By Daniel J. McLaughlin
The UK economy shrank by four times as much as predicted in April. One of the terms you will hear used in reports about this is "GDP", a measurement of the size and health of a country's economy.
Some believe that we should stop obsessing over GDP, and we should measure a country's growth by wellbeing - like New Zealand.
However, critics warn that ignoring GDP and growth could be bad for the economy.
Dan Button, a senior researcher at the New Economics Foundation, says that Britain should follow New Zealand's lead and measure national growth in "a more nuanced way".
In an article for the Guardian, he argues that the UK should "stop obsessing over GDP" because wellbeing is more telling.
New Zealand will use wellbeing when setting budgets and assessing government policy. Decisions on spending will be measured through four dimensions: human capital, social capital, natural capital, and financial and physical capital.
He says that the focus on GDP "masks what's really going on" - and measuring wellbeing is "a step in the right direction".
Button explains: "The economy described by the growth figures released... does not reflect the reality for most people, who do not feel the effect of rising GDP fluctuations on their daily lives.
"GDP fell... but it can continue to grow while wages stagnate, housing remains unaffordable, life expectancy stalls and the planet heats up."

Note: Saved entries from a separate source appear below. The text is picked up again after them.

/-- World 1 with a page at 0x10000, in a state of its sweep. -/
def sweeping (st : BitVec 2) (line : Nat) : State :=
  { setWorld serving 1 { World.absent with live := true, st := st, ptr := BitVec.ofNat 46 line } with
    pages := [(0x10000, 1, 0)], ptes := [], side := [(0x10000, { Side.neutral 1 0 with poison := true })] }
/-- A prefix page at 0x10000. -/
def prefixed (f : Prefix → Prefix) : State :=
  { serving with cxlUp := 255, hdm := [Hdm.model], prefixes := [f { world := 0, va := 0x100000, pa := 0x10000, clean := some 0x200000000000, wanted := true, refetching := false, ready := 0, lost := false }] }

theorem test_witness_sweeps :
    sweepReady (sweeping 1 0) 1 = true ∧ (getWorld (sweeping 2 0) 1).st = 2 ∧ sweepFrom (sweeping 2 0x800) 1 (0x800 * 64) = none
    ∧ sweepFrom (sweeping 2 0) 1 0 = some 0x10000 ∧ sweepFrom (sweeping 2 0) 1 (0x10000 + 64) = some 0x10040
    ∧ ((assocGet (sweeping 2 0).side 0x10000).map fun d => d.world.toNat) = some 1 ∧ pageKeySlot (sweeping 2 0) 0x10000 = 0
    ∧ ((findPrefix (prefixed id) 0x10000).any fun p => p.wanted && !p.refetching && !p.lost && p.clean = some 0x200000000000) = true
    ∧ ((findPrefix (prefixed fun p => { p with clean := none }) 0x10000).any fun p => p.wanted && p.clean = none) = true
    ∧ ((findPrefix (prefixed fun p => { p with refetching := true }) 0x10000).any fun p => p.refetching) = true
    ∧ pagePoisoned (prefixed id) 0x200000000000 0 = false ∧ refetchPage (prefixed id) 0x10000 = some 0
    ∧ pagePoisoned (poisonLine (prefixed id) 0x20000000FFC0) 0x200000000000 0 = true := by decide +kernel

theorem test_witness_host_link :
    base.linkUp = true ∧ base.phase = .booted ∧ spdmServed base = true ∧ spdmServed { base with linkUp := false } = false
    ∧ linkOverdue { atTime 1600000000 base with linkUp := false, linkHeld := true } = true
    ∧ (bound id).parts.toList.head?.map (·.tdisp) = some .unlocked ∧ (getPart (bound fun p => { p with tdisp := .locked }) 0).tdisp = .locked
    ∧ (measured base 4).isSome = true ∧ measured base 15 = none ∧ (measured (bound fun p => { p with tdisp := .locked }) 16).isSome = true
    ∧ measured (bound id) 16 = none := by decide +kernel

/-- The admin queue enabled, of 16 entries, with a command done. -/
def queued : State :=
  let r : HostRun := { queue := 256, ident := 3, flags := 2, sqHead := 0, done := true, dropped := false, status := 0, res0 := 0, res1 := 0, wait := .none, order := 0 }
  { putQueue base 256 { HQueue.reset with en := true, cqTail := 15, cqHead := 14 } with rdy := true, hostRuns := [r] }

theorem test_witness_queues_and_registers :
    takesDoorbell queued 256 = true ∧ takesDoorbell queued 0 = false ∧ sqSize (getQueue queued 256) = 16 ∧ queued.held = []
    ∧ headOk (getQueue queued 256) 15 = true ∧ headOk (getQueue queued 256) 0 = false ∧ queueThere queued 256 = true ∧ queueThere queued 257 = false
    ∧ ({ queued with queues := [] } : State).queues.length = 0 ∧ queued.mailbox.busy = false
    ∧ ((queued.hostRuns.find? (completable queued)).any fun r => r.done && !r.dropped && postable queued r.queue) = true := by decide +kernel

/-- Port 17 up to node 9 of group 3 of a load-store domain, at whose member 1 a word is read, and a flit of a type there. -/
def linked (f : Port → Port) : State :=
  { grouped with
    ports := grouped.ports.setIfInBounds 17 (f { Port.down with st := 2, lanes := 4, peer := 9, auth := true, serves := some 0 })
    remotes := [{ tag := 1, core := 0, isAtomic := false, pa := 0x810000000000, va := 0x200000, fill := 0, dest := 5, size := 8, signed := false, op := 0, operand := 0,
                  expected := 0, load := none, order := 0, target := none, record := false, release := false, agg := [], retryAt := some 0 }] }
def flit (type slots : Nat) (side : Nat) : Flit :=
  { port := 17, hdr0 := BitVec.ofNat 64 (5 + 9 * 2 ^ 18 + type * 2 ^ 42 + 3 * 2 ^ 48), hdr1 := BitVec.ofNat 64 (2 + 1 * 2 ^ 32 + slots * 2 ^ 48),
    slots := BitVec.ofNat 1728 (0x100000 + side * 2 ^ 512), gcm := 0, seq := 0, ack := 0, crc := 0 }
def received (type slots side : Nat) : State := withEv { EvArgs.none with flit := flit type slots side } (linked id)

theorem test_witness_flits :
    Takes flitLdReq (received flitLdReq 1 0) ∧ Takes flitAtomRsp (received flitAtomRsp 1 0)
    ∧ (linked fun p => { p with st := 0 }).ports.toList.length = 18 ∧ flitType (flit flitNull 0 0) = flitNull ∧ flitType (flit 9 0 0) ≠ flitNull
    ∧ ((received flitLdRsp 1 0).remotes.find? fun r => r.tag = flitTag (flit flitLdRsp 1 0) && r.isAtomic = false).isSome = true
    ∧ (({ linked id with remotes := (linked id).remotes.map fun r => { r with isAtomic := true } } : State).remotes.find? fun r =>
        r.tag = flitTag (flit flitAtomRsp 1 0) && r.isAtomic = true).isSome = true
    ∧ ((linked id).remotes.find? fun r => r.tag.toNat = 1 && r.retryAt.isSome).isSome = true
    ∧ (let s := received flitCopyData 2 0
       flitWorldOk (afterTake s) (flit flitCopyData 2 0) = true ∧ (flitSide (flit flitCopyData 2 0) 0).toNat = 0
        ∧ (flitLine (flit flitCopyData 2 0) 0).toNat % 2 ^ 64 = 0x100000 ∧ (putAll (flit flitCopyData 2 0) 0x100000 (afterTake s)).isSome = true)
    ∧ (copyrRun { afterTake (received flitCopyAck 1 0) with running := [{ taken 8 copyCmd with pending := true, xid := 1 }] } 1).isSome = true := by
  unfold Takes; decide +kernel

He adds: "In the past, an undue focus on GDP has allowed governments to claim economic victory, while ignoring what is going on under the hood."
However, the Telegraph's Oliver Wiseman argues that the "trendy wellbeing metrics" are no way to assess an economy.
While admitting that GDP "certainly isn't perfect", he says that ignoring growth altogether would set us back.
Wiseman notes that political decision already put other considerations ahead of growth. For instance, the establishment of the NHS was "a step to boost wellbeing".
He argues: "As we pursue other objectives, the risk is that we take for granted the very thing that allows us to do so.
"Growth doesn't just give us the resources needed for public services. it's what meant we escaped the grinding poverty that defined humanity's existence for thousands of years."
Wiseman adds that once you "strip back the trendy packaging" of New Zealand's approach, you are "left with little more than a heavy sprinkling of cash for public services".
He says that it can form the basis for "yet more state intervention, and a rationale for measures that slow economic growth further".
GDP stands for Gross Domestic Product. According to the Bank of England, it is "perhaps the most talked about economic concept".
They explain that it measures the size and the health of a country's economy. The Office for National Statistics collects data from thousands of companies, and they measure GDP in three different ways: the total value of goods and services (‘output’) produced; everyone’s income; or what everyone in the country has spent.
They are the country’s ‘output’, ‘expenditure’ or ‘income’. When the term 'GDP growth' - also called economic growth or simply “growth” - is used, it usually signifies the overall strength of the economy.
The UK economy shrank by four times as much as predicted in April. It shrank by 0.4 per cent, and it was the second consecutive month it fell (it was down by 0.1 per cent in March).
This means that growth for the three months to April slowed to 0.3 per cent.
GDP figures had been boosted in the run-up to March, when the UK was originally meant to leave the European Union. It saw a spurt of growth as "manufacturers stockpiled parts, raw materials and goods in the anticipation of holdups at the border", the BBC reports.
There was a "dramatic fall in car production", which was down by nearly a quarter (24 per cent). A number of car plants shut down in April in preparation for a no-deal Brexit.